Insert some test data into the InnoDB table salary
which is priamary table locally, this data simulates 1 year's salary of employees, in our case, only one employee (emp_id = 1).
MariaDB [testdb]> INSERT INTO salary (id, emp_id, salary, dt)
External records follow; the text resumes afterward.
/-- A primitive record written, with its clip record. -/
def writeRec (j : Nat) (x : Pass) (p : BinPiece) : Tm Nat :=
  tThen (takeUnits j x.recAt (if p.clip.isEmpty then 1 else 2) 64 1024) fun u =>
  tThen (tMod j fun x => { x with recAt := some u.2 }) fun _ =>
  tThen (tWrite j u.1 ((p.body ++ p.clip).map (fun w => toLE 4 w.toNat)).flatten) fun _ => tPure u.1

/-- A list block for a tile. -/
def newBlock (j : Nat) : Tm Nat :=
  tThen (tPass j) fun x =>
  tThen (takeUnits j x.blkAt 1 256 256) fun u =>
  tThen (tMod j fun x => { x with blkAt := some u.2 }) fun _ =>
  tThen (tWrite j (u.1 + 0xF8) (toLE 8 0)) fun _ => tPure u.1

/-- An entry appended to a tile's list. -/
def appendEntry (j : Nat) (x : Pass) (tile recVa prim : Nat) : Tm Unit :=
  let h := hdrVa x tile
  tThen (tNat j h 8) fun lo =>
  tThen (tNat j (h + 8) 8) fun hi =>
  let head := lo % 2 ^ 40
  let count := lo / 2 ^ 40
  let tail := hi % 2 ^ 40 * 256
  let put := fun (head blk : Nat) =>
    tThen (tWrite j (blk + 8 * (count % 31)) (toLE 8 (recVa / 64 % 2 ^ 42 + prim % 2 ^ 22 * 2 ^ 42))) fun _ =>
    tThen (tWrite j h (toLE 8 (head + (count + 1) % 2 ^ 24 * 2 ^ 40))) fun _ =>
    tWrite j (h + 8) (toLE 8 (hi / 2 ^ 40 * 2 ^ 40 + blk / 256 % 2 ^ 40))
  if head = 0 then tThen (newBlock j) fun b => put (b / 256 % 2 ^ 40) b
  else if count % 31 = 0 then
    tThen (newBlock j) fun b => tThen (tWrite j (tail + 0xF8) (toLE 8 b)) fun _ => put head b
  else put head tail

/-! ## Footprints (R255) -/

/-- The varyings of a record's vertices, read in some way; for a clipped piece, those of its corners (R249). -/
def readVary (rd : Nat → Nat → Tm (List Byte)) (r body clip : List Word) : Tm (List (List Word)) :=
  let n := dVaryCount r
  let get := fun (i : Nat) (f : List Word → Tm (List (List Word))) =>
    tThen (rd (dLong r 6 % 2 ^ 48 + dWord body (12 + i) * (dWord r 8 % 512)) (4 * n)) fun bs => f (rowWords 4 n bs)
  if n = 0 then tPure [[], [], []]
  else
    get 0 fun a => get 1 fun b => get 2 fun c =>
    if dWord body 15 / 2 ^ 17 % 2 = 0 then tPure [a, b, c]
    else
      tPure ((List.range 3).map (fun i =>
        let w := (clip.drop (3 * i)).take 3
        (List.range n).map (fun k => wMean w [nth 0 a k, nth 0 b k, nth 0 c k])))

/-- The footprint bindings of a draw that are enabled: binding, texture, varying of u. A binding whose v is beyond the draw's
varyings has no coordinates to evaluate and gives no footprint (DESIGN CHOICE, log 92). -/
def drawFoots (r : List Word) : List (Nat × Nat × Nat) :=
  ((List.range 4).map (fun f => (f, dWord r (22 + f / 2) / 2 ^ (16 * (f % 2)) % 65536))).filterMap (fun e =>
    let u := e.2 / 2 ^ 4 % 64
    if e.2 / 2 ^ 10 % 2 = 1 ∧ u + 1 < dVaryCount r then some (e.1, e.2 % 16, u) else none)

/-- The address of a texture descriptor of a draw (Table 9-5). -/
def texDescVa (r : List Word) (t : Nat) : Nat := dLong r 20 % 2 ^ 48 + 32 * t

/-- The footprints of a piece in a tile, one an enabled binding. -/
def footsOf (j : Nat) (x : Pass) (r : List Word) (q : BinPiece) (tile : Nat) : List (Nat × Nat × Nat) → Tm (List Foot)
  | [] => tPure []
  | (f, t, u) :: rest =>
    tThen (tRead j (texDescVa r t) 32) fun bs =>
    let d := rowWords 4 8 bs
    if texBad d then tFail j 0x0017 (texDescVa r t)
    else
      tThen (readVary (tRead j) r q.body q.clip) fun vary =>
      let uv := vary.map (fun v => [nth 0 v u, nth 0 v (u + 1)])
      let b := footBoxes d q.body uv (8192 * (tile % passTx x : Nat)) (8192 * (tile / passTx x : Nat))
      tThen (footsOf j x r q tile rest) fun l => tPure ({ tile := tile, bind := f, desc := d, boxes := b } :: l)

/-- One action of the triangle in work: a record, an entry, or the end of a piece or of the triangle. -/
def triStep (j : Nat) : Tm Unit :=
  tThen (tPass j) fun x =>
  match x.tri with
  | none => tPure ()
  | some t =>
    match t.left with
    | [] => tMod j fun x => { x with
        tri := none, fresh := true, primsBinned := if t.hit then sat32 x.primsBinned else x.primsBinned }
    | p :: rest =>
      match p.recVa, p.tiles with
      | none, [] => tMod j fun x => { x with tri := some { t with left := rest } }
      | none, _ =>
        tThen (writeRec j x p) fun va =>
        tMod j fun x => { x with tri := some { t with left := { p with recVa := some va } :: rest } }
      | some _, [] => tMod j fun x => { x with tri := some { t with left := rest } }
      | some va, k :: ks =>
        tThen (footsOf j x (drawRec x x.bin) p k (drawFoots (drawRec x x.bin))) fun fs =>
        tThen (appendEntry j x k va t.prim) fun _ =>
        tMod j fun x => { x with
          foots := x.foots ++ fs,
          tri := some { t with left := { p with tiles := ks } :: rest, hit := true }, entries := sat32 x.entries }

/-- Actions that a triangle in work still needs, at most. -/
def triFuel (t : Option BinTri) : Nat :=
  match t with
  | none => 0
  | some t => t.left.foldl (fun n p => n + p.tiles.length + 2) 1

/-- `n` actions. -/
def triRun (j : Nat) : Nat → Tm Unit
  | 0 => tPure ()
  | n + 1 => tThen (triStep j) fun _ => triRun j n

/-- A triangle of the draw assembled: its positions are read, and it is binned (R237). -/
def triTake (j : Nat) (x : Pass) (idx : List Nat) : Tm Unit :=
  let r := drawRec x x.bin
  if 4194304 ≤ x.prim then tFail j rPrimLimit x.bin
  else
    let pos := fun (v : Nat) (f : ClipV → Tm Unit) =>
      tThen (tRead j (dLong r 4 % 2 ^ 48 + 16 * v) 16) fun bs =>
      let w := rowWords 4 4 bs
      f ⟨nth 0 w 0, nth 0 w 1, nth 0 w 2, nth 0 w 3⟩
    pos (nth 0 idx 0) fun a => pos (nth 0 idx 1) fun b => pos (nth 0 idx 2) fun c => fun s =>
      let ps := triPieces x r x.bin idx [a, b, c]
      let t : BinTri := { prim := x.prim, all := ps, left := ps }
      triRun j (triFuel (some t))
        (passMod j (fun x => { x with tri := some t, prim := x.prim + 1, primsIn := sat32 x.primsIn }) s)

/-! ## The index stream (R236, R237) -/

/-- An index of the draw, and whether it restarts the strip. -/
def readIndex (j : Nat) (r : List Word) (i : Nat) : Tm (Nat × Bool) :=
  let va := dLong r 0 % 2 ^ 48
  if dIdxFmt r = 2 then tPure (i, dStrip r && dRestart r && i == 2 ^ 32 - 1)
  else
    let n := if dIdxFmt r = 0 then 2 else 4
    tThen (tNat j (va + n * i) n) fun v => tPure (v, dStrip r && dRestart r && v == 2 ^ (8 * n) - 1)

/-- The vertices of a strip's triangle: an odd one has its first two exchanged; at which vertex it then begins is not
stated. -/
def stripTri (odd : Bool) (a b c : Nat) : List Nat :=
  if odd then
    let l := [b, a, c]
    let k := Config.stripStart % 3
    l.drop k ++ l.take k
  else [a, b, c]

/-- The next index of the draw taken. -/
def indexStep (j : Nat) : Tm Unit :=
  tThen (tPass j) fun x =>
  let r := drawRec x x.bin
  tThen (readIndex j r x.pos) fun e =>
  let next := { x with pos := x.pos + 1 }
  if e.2 then tAct (setPass j { next with hist := [], odd := false })
  else
    match x.hist with
    | [a, b] =>
      let y := if dStrip r then { next with hist := [b, e.1], odd := !x.odd } else { next with hist := [] }
      tThen (tAct (setPass j y)) fun _ => triTake j y (if dStrip r then stripTri x.odd a b e.1 else [a, b, e.1])
    | h => tAct (setPass j { next with hist := h ++ [e.1] })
VALUES (1, 1, 100, '2020-01-15 00:00:00'),
(2, 1, 101.10, '2020-02-15 00:00:00'),
(3, 1, 100, '2020-03-15 00:00:00'),
(4, 1, 200, '2020-04-15 00:00:00'),
(5, 1, 210.5, '2020-05-15 00:00:00'),
(6, 1, 210, '2020-06-15 00:00:00'),
(7, 1, 230, '2020-07-15 00:00:00'),
(8, 1, 300, '2020-08-15 00:00:00'),
(9, 1, 375.99, '2020-09-15 00:00:00'),
(10, 1, 540, '2020-10-15 00:00:00'),
(11, 1, 600, '2020-11-15 00:00:00'),
(12, 1, 630, '2020-12-15 00:00:00');
Query OK, 12 rows affected (0.019 sec)
Records: 12 Duplicates: 0 Warnings: 0
MariaDB [test]> SELECT * FROM salary;
+----+--------+--------+---------------------+
| id | emp_id | salary | dt |
+----+--------+--------+---------------------+
| 1 | 1 | 100.00 | 2020-01-15 00:00:00 |
| 2 | 1 | 101.10 | 2020-02-15 00:00:00 |
| 3 | 1 | 100.00 | 2020-03-15 00:00:00 |
| 4 | 1 | 200.00 | 2020-04-15 00:00:00 |
| 5 | 1 | 210.50 | 2020-05-15 00:00:00 |
| 6 | 1 | 210.00 | 2020-06-15 00:00:00 |
| 7 | 1 | 230.00 | 2020-07-15 00:00:00 |
| 8 | 1 | 300.00 | 2020-08-15 00:00:00 |
| 9 | 1 | 375.99 | 2020-09-15 00:00:00 |
| 10 | 1 | 540.00 | 2020-10-15 00:00:00 |
| 11 | 1 | 600.00 | 2020-11-15 00:00:00 |
| 12 | 1 | 630.00 | 2020-12-15 00:00:00 |
+----+--------+--------+---------------------+
12 rows in set (0.000 sec)
Assuming we want to archive the January 2020's salary record(s) to s3_salary
as a new partition, we know the S3 partition name for January 2020 is P01
Here is what we have to do
- Create a table with the same structure as the partitioned table
s3_salary
but without partitioning using InnoDB/Aria storage engine. - Copy January's salary record(s) to a new Aria/InnoDB table
- Alter that table to use S3 storage
- Alter the
s3_salary
table and replace the existingP01
partition with this new table - Drop the temporary s3 table
Let's see how, extract the structure of the s3_salary table and use it to create a local InnoDB table with a different name, easier to define a good naming convention to follow year/month as follows.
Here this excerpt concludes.